/-- The end of the batch that runs on a pier: it leaves the setter, a thinned pier starts its 1 ms gap, and a pier that now
holds none is idle (R365 to R367, R462). -/
def Dev.endBatch (d : Dev) (p : Fin 16) : Dev :=
  match d.runningOn p with
  | none => d
  | some b =>
    if d.items.any (fun i => b.items.contains i.id && i.unfinished p) then d
    else
      ({ d with setter := { d.setter with
        batches := d.setter.batches.filter (fun (x : Batch) => x.id ≠ b.id)
        thin := if (d.pier p).lapOverdue then d.setter.thin.filter (fun (t : Fin 16 × Nat) => t.1 ≠ p) ++ [(p, d.now + 25000)] else d.setter.thin } }).emptied p

/-- BATCH_END: the batch ends and the waiting batches are reconsidered (R364, R365). -/
def execBatchEnd (p : Fin 16) (s : State) : Host.Outcome State Fault Refusal :=
  let d := s.dev.endBatch p
  s.answer (if d.runningOn p = s.dev.runningOn p then d else d.eagerAll.placeNext)

/-- PIER_WAKE_COMPLETE: the wake ends (log 75); after start-up the core is released, the batches placed meanwhile are given to the
pier, a reclaim that the cap asks for is made (R471),
and the waiting batches are reconsidered (R361, R364, R365, R468, R480). -/
def execPierWakeComplete (p : Fin 16) (s : State) : Host.Outcome State Fault Refusal :=
  match (s.dev.pier p).pw.change with
  | .wake f =>
    if s.dev.now < (s.dev.pier p).pw.since + wakeTicks (s.dev.pier p).pw.st f then s.answer s.dev
    else
      let d := s.dev.wakeDone p f
      let d := if d.life.op = .startUp || !d.mayRelease p then d else d.onPier p (fun P => P.release d.now)
      let d := (d.placedOn p).foldl (fun d b => d.announce p b) d
      s.answer d.reclaim.eagerAll.placeNext
  | _ => s.answer s.dev

/-- Whether the setter counts a pier for MINAWAKE while it is awake (R366). -/
def Dev.counts (d : Dev) (p : Fin 16) : Bool := (d.pier p).awake && d.setter.en.getLsbD p.val && !d.setter.out.getLsbD p.val

/-- Piers awake that the setter counts for MINAWAKE, pier `p` left out (R366). -/
def Dev.awakeBeside (d : Dev) (p : Fin 16) : Nat := ((List.finRange 16).filter (fun q => q ≠ p && d.counts q)).length

/-- PIER_SLEEP_TIMER: no batch for SLEEPT µs (R366). -/
def execPierSleepTimer (p : Fin 16) (s : State) : Host.Outcome State Fault Refusal :=
  let d := s.dev
  s.answer (if (d.pier p).awake && d.holdsNoBatch p.val && d.setter.idleSince[p] + 25 * d.setter.sleept.toNat ≤ d.now &&
      (!d.counts p || d.setter.minawake.toNat ≤ d.awakeBeside p) then d.onPier p (fun P => P.toSleep d.now) else d)

/-- PIER_OFF_TIMER: 100 ms in SLEEP, OFFOK, and no bank but bank 15 owned by a partition (R366). -/
def execPierOffTimer (p : Fin 16) (s : State) : Host.Outcome State Fault Refusal :=
  let d := s.dev
  let P := d.pier p
  s.answer (if P.pw.st = .sleep && P.pw.change = .none && d.setter.offok && P.pw.since + 2500000 ≤ d.now &&
      (List.finRange 15).all (fun b => 64 ≤ (P.mem.bank[b.val]).owner.toNat) then d.onPier p (fun P => P.toOff d.now) else d)

/-- PIER_THIN_DELAY_EXPIRY: the 1 ms gap ends (R462). -/
def execPierThinDelayExpiry (p : Fin 16) (s : State) : Host.Outcome State Fault Refusal :=
  let d := s.dev
  s.answer { d with setter := { d.setter with thin := d.setter.thin.filter (fun (t : Fin 16 × Nat) => !(t.1 = p && t.2 ≤ d.now)) } }

/-- The request on a pier ends: REQ falls (R371). -/
def Dev.endRequest (d : Dev) (p : Fin 16) : Dev :=
  ({ d with setter := { d.setter with preempts := d.setter.preempts.filter (fun e => e.1 ≠ p) } }).onPier p
    (fun P => { P with regs := { P.regs with req := false } })

/-- The items of a batch that its pier has not finished (R374). -/
def Dev.unfinishedOf (d : Dev) (p : Fin 16) (b : Nat) : List Nat :=
  match d.batch? b with
  | some v => v.items.filter (fun id => d.items.any (fun i => i.id = id && i.unfinished p))
  | none => []

/-- An item of a suspended batch waits again for its restart from the input (R374). -/
def Item.restart (i : Item) : Item :=
  { i with stage := .setter, status := 0, result := 0, outLen := 0, output := [], rdata6 := 0, rdata7 := 0, inBytes := [] }

/-- The preempting batch takes the pier by rule 1 of R364, ahead of every other ready batch (R373, R377). -/
def Dev.placeFirst (d : Dev) (b : Nat) (p : Fin 16) : Dev :=
  match d.batch? b with
  | some b => if b.state = .ready && d.placing && d.takes b p then d.place b p else d
  | none => d

/-- A write of ACK = 1: the victim is ready again with its unfinished items, and the preempting batch is placed ahead
of every other (R371, R373, R374). -/
def Dev.ackSuspended (d : Dev) (p : Fin 16) : Dev :=
  match d.setter.preempts.find? (fun e => e.1 = p) with
  | none => d
  | some e =>
    let left := d.unfinishedOf p e.2.2
    let d := d.endRequest p
    let d := { d with items := d.items.map (fun (i : Item) => if left.contains i.id then i.restart else i) }
    let d := d.onBatch e.2.2 (fun v => { v with state := .ready, items := left, readyAt := d.now, preempted := v.preempted + 1 })
    let d := if left.isEmpty then { d with setter := { d.setter with batches := d.setter.batches.filter (fun (x : Batch) => x.id ≠ e.2.2) } } else d
    (d.emptied p).placeFirst e.2.1 p

/-- A write of ACK = 2: the victim has ended before it was suspended (R372, R375). -/
def Dev.ackEnded (d : Dev) (p : Fin 16) : Dev :=
  match d.setter.preempts.find? (fun e => e.1 = p) with
  | none => d
  | some e => (d.endRequest p).placeFirst e.2.1 p

/-- Whether every item of the batch that is to be preempted on a pier has its audit record (R372). -/
def Dev.victimRecorded (d : Dev) (p : Fin 16) : Bool :=
  match d.setter.preempts.find? (fun e => e.1 = p) with
  | some e => (d.unfinishedOf p e.2.2).isEmpty
  | none => false

/-- PREEMPT_TIMEOUT: no ACK within 1 ms; the setter reports cause 0x0E for the pier (R373). -/
def execPreemptTimeout (p : Fin 16) (s : State) : Host.Outcome State Fault Refusal :=
  let d := s.dev
  let P := d.pier p
  s.answer (if P.regs.req && P.regs.reqAt + 25000 ≤ d.now && P.detq.all (fun e => e.cause ≠ 0x0E#8) then
    d.setPier p (P.detect 0x0E 0 0) else d)

/-- MINRUN_EXPIRY: the batch that runs on a pier passes MINRUN, and the first waiting batch that may now preempt it preempts
the victim that R370 chooses among all piers. -/
def execMinrunExpiry (p : Fin 16) (s : State) : Host.Outcome State Fault Refusal :=
  let d := s.dev
  s.answer (if !d.placing || !d.setter.preEn then d else
    match d.readyOrder.find? (fun b => !d.preempting b.id && (d.rule1 b).isNone && (d.rule2 b).isNone && d.victimOk b.cls.qos b p) with
    | some b =>
      (match d.rule3 b with
       | some (q, v) => d.preempt b v q
       | none => d)
    | none => d)

/-- Whether a block may be the new place of a leaf: wholly in banks that the partition owns, or in the partition region,
aligned, not retired (R311, R368, R369). -/
def leafDestOk (P : Pier) (q : Fin 64) (dst size : Nat) : Bool :=
  dst % size = 0 && inMemory dst size && (0x20000 ≤ dst) &&
  (quarryBase ≤ dst || (P.mem.bank[bankOf dst]).owner.toNat = q.val) &&
  P.mem.frames.all (fun f => 64 * f + 64 ≤ dst || dst + size ≤ 64 * f)

/-- The bank that the setter hands to partition `q` for a leaf there: one of banks 0 to 14 at owner 64 that is not retired, within
ST_PART.BANKS, and only while six others stay at owner 64 (R278, R368). -/
def Dev.bankFor (d : Dev) (p : Fin 16) (q : Fin 64) (dst : Nat) : Option (Fin 16) :=
  let P := d.pier p
  let owned (o : Nat) : Nat := ((List.finRange 16).filter (fun b => b.val < 15 && P.mem.bank[b].owner.toNat = o)).length
  let b := bankOf dst
  if dst < quarryBase && b.val < 15 && P.mem.bank[b].owner = 64#7 && !P.regs.retire.getLsbD b.val && (b ≠ 0 || P.core.run = .reset) &&
      owned q.val < d.setter.part[q].banks.toNat && 7 ≤ owned 64 then some b
  else none

/-- MIGRATION_LEAF_MOVE: copies the leaf, rewrites its entry, invalidates the partition's TLB entries and the
instruction cache; the setter then knows the leaf at its new place. A bank that R368 lets the setter give to the partition is handed
over first. A copy that fails leaves the entry as it was (R271,
R369). -/
def execMigrationLeafMove (p : Fin 16) (q : Fin 64) (ipa : BitVec 30) (dest : Word) (s : State) : Host.Outcome State Fault Refusal :=
  let d := s.dev
  let P := match d.bankFor p q dest.toNat with
    | some b => bankOwnWrite (d.pier p) d.now b (BitVec.ofNat 32 q.val)
    | none => d.pier p
  s.answer (if d.partActive p q || !P.awake then d else
    match P.leafOf q ipa.toNat with
    | none => d
    | some f =>
      if 4096 < f.size || f.pte.getLsbD 5 || !leafDestOk P q dest.toNat f.size then d
      else
        match copyLeaf d.now q.val f.size none (f.pte.toNat / 64 * 64) dest.toNat P with
        | (false, P) => d.setPier p P
        | (true, P) =>
          let P := tlbiPartition q (gatewayQuarry P [(f.at_, (f.pte &&& 0x3F#36) ||| dest, false)])
          let d := d.setPier p { P with mem := { P.mem with icache := [] } }
          if f.size ≠ 4096 then d
          else { d with setter := { d.setter with
            leaves := d.setter.leaves.filter (fun l => !(l.pier = p && l.part = q && l.leaf = ipa.toNat / 4096)) ++
              [⟨p, q, ipa.toNat / 4096, dest.toNat⟩] } })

- [TASK]: Please retype the top of the data exactly, down to and including the line that holds "(R364, R365). -/", and nothing further.

- [WRITTEN RESPONSE]:
/-- The end of the batch that runs on a pier: it leaves the setter, a thinned pier starts its 1 ms gap, and a pier that now
holds none is idle (R365 to R367, R462). -/
def Dev.endBatch (d : Dev) (p : Fin 16) : Dev :=
  match d.runningOn p with
  | none => d
  | some b =>
    if d.items.any (fun i => b.items.contains i.id && i.unfinished p) then d
    else
      ({ d with setter := { d.setter with
        batches := d.setter.batches.filter (fun (x : Batch) => x.id ≠ b.id)
        thin := if (d.pier p).lapOverdue then d.setter.thin.filter (fun (t : Fin 16 × Nat) => t.1 ≠ p) ++ [(p, d.now + 25000)] else d.setter.thin } }).emptied p

/-- BATCH_END: the batch ends and the waiting batches are reconsidered (R364, R365). -/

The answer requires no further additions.